The decompression process includes following steps:
1. Combine `funct3` and `opcode` to form index for table look up.
2. Look up decompressor table to find an appropriate instruction decompressor.
3. In the decompressor, decode everything we need (like `rd`, `rs1`, `rs2`, `imm`, ...etc) and extend them if necessary, e.g. `rd = rd' & 0b1000`.
4. Encode to corresponding 32-bit instruction and return.
The decoding and encoding functions can be found in [`rvc_private.h`](https://github.com/kaeteyaruyo/rv32emu-next/blob/feature-RVC/rvc_private.h).
### Implemented Instruction List
I only implement the instructions that exist in RV32C. Instructions in RV32FC, RV64C and RV128C extension are ignored.
Some instructions' `funct3` and `opcode` value are identical, so we need to introduce another parsing function to distinguish them.
The decompressors can be found in [`rvc.c`](https://github.com/kaeteyaruyo/rv32emu-next/blob/feature-RVC/rvc.c).

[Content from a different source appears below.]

-- ==== Sys2Proof/Machine/Dispatch.lean ====
section
/-! DEFINITION. The meaning of every instruction and of every step of another agent: one arm per constructor of `Instr`, each
one direct call of its definition. -/
namespace Sys2Proof.Machine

| `funct3` | `opcode` | RV32C inst. | RV32I inst. | RV32I format |
|-|-|-|-|-|
| 000 | 00 | C.ADDI4SPN | ADDI | I-type |
| 010 | 00 | C.LW | LW | I-type |
| 110 | 00 | C.SW | SW | S-type |
| 000 | 01 | C.NOP | NOP | I-type |
| 000 | 01 | C.ADDI | ADDI | I-type |
| 001 | 01 | C.JAL | JAL | J-type |
| 010 | 01 | C.LI | ADDI | I-type |
| 011 | 01 | C.ADDI16SP | ADDI | I-type |
| 011 | 01 | C.LUI | LUI | U-type |
| 100 | 01 | C.SRLI | SRLI | R-type |
| 100 | 01 | C.SRAI | SRAI | R-type |
| 100 | 01 | C.ANDI | ANDI | I-type |
| 100 | 01 | C.SUB | SUB | R-type |
| 100 | 01 | C.XOR | XOR | R-type |
| 100 | 01 | C.OR | OR | R-type |
| 100 | 01 | C.AND | AND | R-type |
| 101 | 01 | C.J | JAL | J-type |
| 110 | 01 | C.BEQZ | BEQ | B-type |
| 111 | 01 | C.BNEZ | BNE | B-type |
| 000 | 10 | C.SLLI | SLLI | R-type |
| 010 | 10 | C.LWSP | LW | I-type |
| 100 | 10 | C.JR | JALR | I-type |
| 100 | 10 | C.MV | ADD | R-type |
| 100 | 10 | C.EBREAK | EBREAK | I-type |
| 100 | 10 | C.JALR | JALR | I-type |
| 100 | 10 | C.ADD | ADD | R-type |
| 110 | 10 | C.SWSP | SW | S-type |
### Compliance Test Result
I use [RISC-V Compliance](https://github.com/riscv/riscv-compliance) test to check for the correctness of decompressor implementation. Except `C.EBREAK`, all the other instructions are passed the compliance tests.
#### Setup
To run the compliance test, there are some script files we need to prepare. You can checkout the [official document](https://github.com/riscv/riscv-compliance/tree/master/doc) for detail. Here I only show the content of script files I use.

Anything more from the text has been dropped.